Hospitalist attending physicians at University of Texas Southwestern (UTSW) Medical Center, Emory University School of Medicine, Massachusetts General Hospital (MGH), and the Medical University of South Carolina (MUSC) were eligible to participate in the study. Consult team structures at each institution were composed of either a subspecialist-attending-only or a fellow-and-subspecialty-attending team. Fellows at all institutions are supervised by a subspecialty attending when performing consultations. Respondents who self-identified as nurse practitioners or physician assistants were excluded from the analysis. Hospitalists employed by the Veterans Affairs hospital system were also excluded. The study was approved by the institutional review boards of UTSW, Emory, MUSC, and MGH.

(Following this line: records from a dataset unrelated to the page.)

/-- A copy is made: every sample of the source rectangle, rotated, into the destination. -/
def Hub.turn (h : Hub) (j : Job) : Hub :=
  let f := h.get F.SURFACE.FORMAT j.src
  let sw := h.get F.SURFACE.WIDTH j.src
  let dw := h.get F.SURFACE.WIDTH j.dst
  let e := sampleBytes f
  let h1 := (List.range j.hgt).foldl (fun g r => (List.range j.w).foldl (fun g c =>
    let d := turned j.rot j.w j.hgt c r
    g.poke j.dst (planeAt f dw e (j.dx + d.1) (j.dy + d.2)) (h.peekBytes j.src (planeAt f sw e (j.sx + c) (j.sy + r)) e)) g) h
  if isYuv f then
    (List.range (j.hgt / 2)).foldl (fun g r => (List.range (j.w / 2)).foldl (fun g c =>
      let d := turned j.rot (j.w / 2) (j.hgt / 2) c r
      g.poke j.dst (chromaAt f dw e (j.dx / 2 + d.1) (j.dy / 2 + d.2)) (h.peekBytes j.src (chromaAt f sw e (j.sx / 2 + c) (j.sy / 2 + r)) (2 * e))) g) h1
  else h1

def Hub.turnDone (h : Hub) (j : Job) (status : Nat) : Hub :=
  h.sendTunnel 7 j.l j.slot 6 (leBytes 4 j.id ++ leBytes 1 status ++ leBytes 3 0 ++ leBytes 6 h.now48 ++ leBytes 2 0)

/-- A TURN_JOB arrives (R341). -/
def Hub.turnJob (h : Hub) (l slot : Nat) (b : List Byte) : Hub :=
  let j : Job := { l := l, slot := slot, id := leAt b 0 4, src := leAt b 4 2, dst := leAt b 6 2, sx := leAt b 8 2, sy := leAt b 10 2,
                   w := leAt b 12 2, hgt := leAt b 14 2, dx := leAt b 16 2, dy := leAt b 18 2, rot := byteAt b 20 % 4 }
  let ok (s : Nat) : Bool := s < 1024 && h.get F.SURFACE.STATE s == 1
  let f := h.get F.SURFACE.FORMAT j.src
  let (tw, th) := if j.rot % 2 == 1 then (j.hgt, j.w) else (j.w, j.hgt)
  if b.length != 24 || 4 ≤ byteAt b 20 || leAt b 21 3 != 0 then h
  else if !ok j.src || !ok j.dst || !(h.get F.SURFACE.OWNER j.src == l || bitB (h.get F.SURFACE.SHARE j.src) l) || h.get F.SURFACE.OWNER j.dst != l then
    h.turnDone j 1
  else if !h.inside j.src j.sx j.sy j.w j.hgt || !h.inside j.dst j.dx j.dy tw th then h.turnDone j 2
  else if h.get F.SURFACE.FORMAT j.dst != f || (isYuv f && (j.sx % 2 + j.sy % 2 + j.w % 2 + j.hgt % 2 + j.dx % 2 + j.dy % 2 != 0)) then h.turnDone j 3
  else if 16 ≤ (h.jobs.filter (fun x => x.l == l)).length then h.turnDone j 4
  else ({ h with jobs := h.jobs ++ [j] }).syncSurfaces

/-- The first job of a landing completes: clone copies come first (R346). -/
def Hub.jobDone (h : Hub) (l : Nat) : Hub :=
  if h.depot == 1 || h.clones.cells.any (fun c => c.2.copy.isSome) then h
  else match h.jobs.find? (fun j => j.l == l) with
    | none => h
    | some j => ((({ h.turn j with jobs := h.jobs.erase j }).add F.SURFACE.WRITES j.dst 1).syncSurfaces).turnDone j 0

/-- A clone copy completes (R347). -/
def Hub.copyDone (h : Hub) (y : Nat) : Hub :=
  if h.depot == 1 then h
  else match (h.clone y).copy with
    | none => h
    | some j =>
      let h1 := (h.turn j).modClone y (fun c => { c with copy := none, done := j.id + 1 })
      (if (h.clone y).again then h1.startCopy y else h1).syncSurfaces

/-- Step 4 of R348: clone layers of a head whose copies have completed flip. -/
def Hub.cloneFlips (h : Hub) (n : Nat) : Hub :=
  ((List.range 8).map (fun k => 8 * n + k)).foldl (fun g y =>
    let c := g.clone y
    if c.done == 0 || g.use F.LAYER.CLONE_OF y == 0xFF then g
    else (g.flip y (g.use F.LAYER.CLONE_SURF y (c.done - 1)) (g.holder (13 + y))).modClone y (fun c => { c with shown := c.done, done := 0 })) h

/-- A committed CLONE_OF begins or ends copying (R347). The copy it begins is made at once, so CLONE_OF is in effect from its commit on, and
CLONE_ROTATE and CLONE_SURF, which the copy needs, with it (DEDUCED, log entry 83). -/
def Hub.cloneChanged (h : Hub) (y : Nat) : Hub :=
  let h1 := (((h.take F.LAYER.CLONE_OF y).take F.LAYER.CLONE_ROTATE y).take F.LAYER.CLONE_SURF y).modClone y (fun _ => {})
  (if h.get F.LAYER.CLONE_OF y == 0xFF then h1 else h1.startCopy y).syncSurfaces

/-! ### Framelock (R354–R357) -/

/-- The error of a frame start in ps, in (−P/2, P/2]. -/
def Hub.lockError (h : Hub) (n clk : Nat) : Int :=
  let p : Int := h.get F.HEAD.LOCK_PERIOD n
  let fine := h.networkFine clk
  let whole := diff48 (encInt 48 (fine / 65536)) (h.get F.HEAD.LOCK_BASE n)
  let ps := whole * 1000 + fine % 65536 * 1000 / 65536
  let r := ps % p
  if p < 2 * r then r - p else r

/-- A frame period and a line of the committed timing, in ps (rounded down). -/
def Hub.framePs (h : Hub) (n px : Nat) : Nat := px * 10 ^ 9 / h.get F.HEAD.TIMING_PIXCLK n

def Hub.lockReachable (h : Hub) (n : Nat) : Bool :=
  let p0 := h.framePs n (hTotal h.view n * vTotal h.view n)
  let line := h.framePs n (hTotal h.view n)
  let p := h.get F.HEAD.LOCK_PERIOD n
  p0 * 999 ≤ p * 1000 && p * 1000 ≤ p0 * 1001 + line * 1000

/-- LOCK_STATE changes; entering and leaving LOCKED are reported (R356). -/
def Hub.lockState (h : Hub) (n new cause : Nat) : Hub :=
  let old := h.get F.HEAD.LOCK_STATE n
  let e := encInt 32 (h.getI F.HEAD.LOCK_ERROR n)
  let h1 := h.set F.HEAD.LOCK_STATE n new
  if old == new then h1
  else
    let h2 := h1.modHead n (fun k => { k with good := 0, bad := 0 })
    let h3 := if new ≤ 1 || new == 4 then h2.setI F.HEAD.TRIM n 0 else h2
    if new == 3 then h3.notify (nHead n 7) e
    else if old == 3 then h3.notify (nHead n 8) (e + cause * 2 ^ 32)
    else h3

/-- LOCK_STATE follows enabling, the clock and reachability. -/
def Hub.syncLock (h : Hub) (n cause : Nat) : Hub :=
  let st := h.get F.HEAD.LOCK_STATE n
  if !h.on F.HEAD.LOCK_ENABLE n || !h.scanning n then h.lockState n 0 cause
  else if !h.on F.CLOCK.EVER_LOCKED 0 then h.lockState n 1 cause
  else if !h.lockReachable n then h.lockState n 4 4
  else if st == 2 || st == 3 then h
  else h.lockState n 2 cause

/-- Framelock meets an accepted clock step (R357). -/
def Hub.lockStep (h : Hub) (n : Nat) : Hub :=
  let e := h.lockError n (h.head n).frameAt
  if h.get F.HEAD.LOCK_STATE n == 3 && (h.framePs n (hTotal h.view n) : Int) < 2 * e.natAbs then h.lockState n 2 2 else h

/-- The framelock work of a frame start (R354–R356): the error, the lock state, the trim, within its bounds, and whether
this frame is stretched by a line. -/
def Hub.lockFrame (h : Hub) (n clk : Nat) : Hub × Bool :=
  let h0 := h.syncLock n 1
  let st := h0.get F.HEAD.LOCK_STATE n
  if st != 2 && st != 3 then (h0, false)
  else
    let e := h0.lockError n clk
    let line : Int := h0.framePs n (hTotal h0.view n)
    let h1 := h0.setI F.HEAD.LOCK_ERROR n (clampInt (-2147483648) 2147483647 (e / 1000))
    let inside := decide (2 * (e.natAbs : Int) ≤ line)
    let h2 := h1.modHead n (fun k => { k with good := if inside then k.good + 1 else 0, bad := if inside then 0 else k.bad + 1 })
    let h3 := if st == 2 && 8 ≤ (h2.head n).good then h2.lockState n 3 0
      else if st == 3 && 4 ≤ (h2.head n).bad then h2.lockState n 2 1 else h2
    -- The trim moves by a free amount within 200 ppm per second, and stays within 1,000 ppm.
    let room : Nat := min 200000 ((clk - (h.head n).trimAt) * 20000 / (65536 * sec))
    let move : Int := (h3.freeVal % (2 * room + 1) : Nat) - (room : Int)
    let h4 := (h3.drawn.setI F.HEAD.TRIM n (clampInt (-100000) 100000 (h3.getI F.HEAD.TRIM n + move))).modHead n (fun k => { k with trimAt := clk })
    (h4, decide (e < -line))

/-- The nearest target to a local moment, as a local moment. -/
def Hub.nearestTarget (h : Hub) (n clk : Nat) : Nat :=
  ((clk : Int) - h.lockError n clk * 65536 * 2 ^ 48 / (1000 * (2 ^ 48 + h.getI F.CLOCK.RATE 0))).toNat

/-! ### Timing generators and modes (R348, R350–R353) -/

/-- STATE of a head. -/
def Hub.syncHead (h : Hub) (n : Nat) : Hub :=
  let k := h.head n
  let st := if !h.scanning n then 0 else if k.gap != 0 then 4 else if !k.sink then 1 else if k.training then 2
    else if 128 ≤ h.get F.HEAD.LINK_ACTIVE n then 3 else 5
  h.set F.HEAD.STATE n st

/-- A frame starts at a moment: the frame, its blanking and the next start are laid out, and shown Presents answered. The first since power-good sets
SYSTEM.FIRST_PICTURE (R578). -/
def Hub.beginFrame (h : Hub) (n clk : Nat) : Hub :=
  let hf := { h with clk := max h.clk clk }
  let h0 := if hf.get F.SYSTEM.FIRST_PICTURE 0 == 0 then hf.set F.SYSTEM.FIRST_PICTURE 0 (min (hf.island.lead + clk / 65536000) (2 ^ 32 - 1)) else hf
  let (h1, stretch) := h0.lockFrame n clk
  let blank := clk + h1.pixelTime n (h1.activePx n)
  let tail := h1.pixelTime n (h1.blankPx n + (if stretch then h1.hTot n else 0))
  let next := blank + tail
  let e := h1.lockError n clk
  let snap := h1.get F.HEAD.LOCK_STATE n == 2 && h1.on F.HEAD.LOCK_SNAP n && 8 * (h1.framePs n (hTotal h1.view n)) < e.natAbs
  let t := h1.nearestTarget n next
  let next' := if !snap then next else if clk + tail < t then t else t + h1.get F.HEAD.LOCK_PERIOD n * 65536 / 1000
  let shown := (h1.head n).shown
  let h2 := h1.modHead n (fun k => { k with inBlank := false, matched := false, done := false, frameAt := clk, blankAt := if snap then next' - tail else blank, nextAt := next', shown := [] })
  shown.foldl (fun g s => g.presentDone s.1 s.2.2 s.2.1 (g.get F.HEAD.FRAME_COUNT n) (encInt 48 (g.networkAt clk))) h2

/-- FRAME_START: the next frame begins when its blanking has passed. -/
def Hub.frameStart (h : Hub) (n : Nat) : Hub :=
  let k := h.head n
  if h.scanning n && k.gap == 0 && k.inBlank then h.beginFrame n k.nextAt else h

/-- The class of the waiting changes of a head's fields (R352). -/
def Hub.modeClass (h : Hub) (n : Nat) : Nat :=
  let ch (f : Fld) : Bool := h.get f n != h.use f n
  if ch F.HEAD.LINK_RATE || ch F.HEAD.LANES then 2
  else if [F.HEAD.TIMING_PIXCLK, F.HEAD.TIMING_HACT, F.HEAD.TIMING_HFP, F.HEAD.TIMING_HSYNC, F.HEAD.TIMING_HBP, F.HEAD.TIMING_VACT, F.HEAD.TIMING_VSYNC,
    F.HEAD.TIMING_VBP, F.HEAD.TIMING_FLAGS, F.HEAD.BPC, F.HEAD.DSC_ENABLE, F.HEAD.DSC_BPP].any ch then 1
  else 0

/-- DSC_SLICES in use: one of the counts the device picks from, by the sink's capabilities (R358), as a free value. -/
def Hub.pickSlices (h : Hub) (n : Nat) : Hub :=
  if h.use F.HEAD.DSC_ENABLE n == 1 then h.drawn.set F.HEAD.DSC_SLICES n (2 ^ (h.freeVal % 5)) else h.set F.HEAD.DSC_SLICES n 1

/-- Every Blanking field of a head and of its layers takes effect, but LAYER.SURFACE, which flips (R14, R339). -/
def Hub.takeBlanking (h : Hub) (n : Nat) : Hub :=
  let keep := (List.range 8).map (fun k => (8 * n + k, h.current (8 * n + k)))
  let h1 := ((List.range 8).map (fun k => 8 * n + k)).foldl (fun g y => g.takeAll 0x12 y .blanking) (h.takeAll 0x11 n .blanking)
  keep.foldl (fun g p => { g with effs := g.effs.write fieldDefault (fieldKey F.LAYER.SURFACE.cls p.1 F.LAYER.SURFACE.num 0) p.2 }) h1

/-- A link training begins at the committed rate and lanes (R360). -/
def Hub.trainHead (h : Hub) (n : Nat) : Hub :=
  if (h.head n).sink then
    ((h.modHead n (fun k => { k with training := true, rate := h.use F.HEAD.LINK_RATE n, lanes := h.use F.HEAD.LANES n })).set F.HEAD.LINK_ACTIVE n 0).disarm
      T.dpRetry n
  else h

/-- The committed mode takes effect (R352): a gap begins for a class-1 or class-2 change or a start, the stream ends at a
stop. -/
def Hub.modeApply (h : Hub) (n : Nat) : Hub :=
  let was := h.scanning n
  let cls := h.modeClass n
  let dsc := h.get F.HEAD.DSC_ENABLE n != h.use F.HEAD.DSC_ENABLE n
  let h1 := h.takeBlanking n
  let h2 := if dsc then h1.pickSlices n else h1
  let is_ := h2.scanning n
  let gapBegins (g : Hub) (c : Nat) : Hub :=
    g.modHead n (fun k => { k with gap := 1 + c, gapStart := h.clk, inBlank := false })
  let h3 :=
    if was && !is_ then (h2.modHead n (fun k => { k with gap := 0, inBlank := false })).notify (nHead n 6) 3
    else if !was && is_ then
      let g := gapBegins h2 3
      if h.get F.HEAD.LINK_ACTIVE n < 128 then g.trainHead n else g
    else if was && 1 ≤ cls then
      let g := (gapBegins (h2.add F.HEAD.RESTARTS n 1) cls)
      if cls == 2 then g.trainHead n else g
    else h2
  (h3.syncLock n 3).syncHead n

/-- The gap of a restart or retrain ends (R352, R353, R357): us is the time it took in µs, which the class bounds. A head that can lock starts at a
target and acquires anew. -/
def Hub.gapDone (h : Hub) (n us : Nat) : Hub :=
  let k := h.head n
  if k.gap == 0 || k.training then h
  else
    let cls := k.gap - 1
    let took := min us (if cls == 2 then 100000 else 5000)
    let lock := h.on F.HEAD.LOCK_ENABLE n && h.on F.CLOCK.EVER_LOCKED 0 && h.lockReachable n
    let least := max h.clk (k.gapStart + (if lock && cls != 2 then 5000 else took) * 65536 * 1000)
    let near := h.nearestTarget n least
    let at_ := if !lock then least else if least ≤ near then near else near + h.get F.HEAD.LOCK_PERIOD n * 65536 / 1000
    let h1 := h.modHead n (fun k => { k with gap := 0, gapEnd := at_ })
    let h2 := ((if lock then h1.lockState n 2 3 else h1).syncHead n).beginFrame n at_
    h2.notify (nHead n 6) (cls + min ((at_ - k.gapStart) / 65536000) (2 ^ 32 - 1) * 2 ^ 16)

/-- The frame start that an armed FRAME trigger whose OWNER holds the head's token asks of a head whose next frame start and
frame period are given: its target lies at or after that start and less than one frame period beyond it (R388). -/
def Hub.aimedAt (h : Hub) (n next frame : Nat) : Option Nat :=
  let armed (i : Nat) : Bool :=
    h.on F.TRIGGER.ENABLE i && h.get F.TRIGGER.ACTION i == 2 && h.get F.TRIGGER.TARGET i == n && h.holds (h.get F.TRIGGER.OWNER i) (51 + n)
  let moments := (indicesWhere 32 armed).map (fun i =>
    ((h.clk : Int) + h.localSpan (diff48 (h.get F.TRIGGER.TIME i) h.network48)).toNat)
  if h.on F.HEAD.LOCK_ENABLE n then none
  else match moments.filter (fun t => next ≤ t && t < next + frame) with
    | [] => none
    | a :: t => some (t.foldl min a)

The survey was anonymous and administered to all hospitalists at participating institutions via a web-based survey tool (Qualtrics, Provo, UT). Participants were eligible to enter a raffle for a $500 gift card, and completion of the survey was not required for entry into the raffle.

 

 

Statistics

Results were summarized using the mean with standard deviation for continuous variables and the frequency with percentage for categorical variables after excluding missing values. All analyses were conducted using SAS version 9.4 (SAS Institute, Cary, NC). A 2-sided P value of ≤0.05 was considered statistically significant.

RESULTS

Of a possible 261 respondents, 122 (46.7%) participated in the survey. Missing values for survey responses ranged from 0% to 21.3%, with a mean of 15.2%. Demographic characteristics are shown in Table 1. Respondents had a mean age of 37.7 years and had worked as attending hospitalists for an average of 5.6 years. The majority of respondents (86.1%) practiced in academic medical centers, with the remaining working in satellite community hospitals. Respondents reported working daytime shifts 74.1% of the time on average and being on inpatient, direct-care services without house-staff 70.5% of the time.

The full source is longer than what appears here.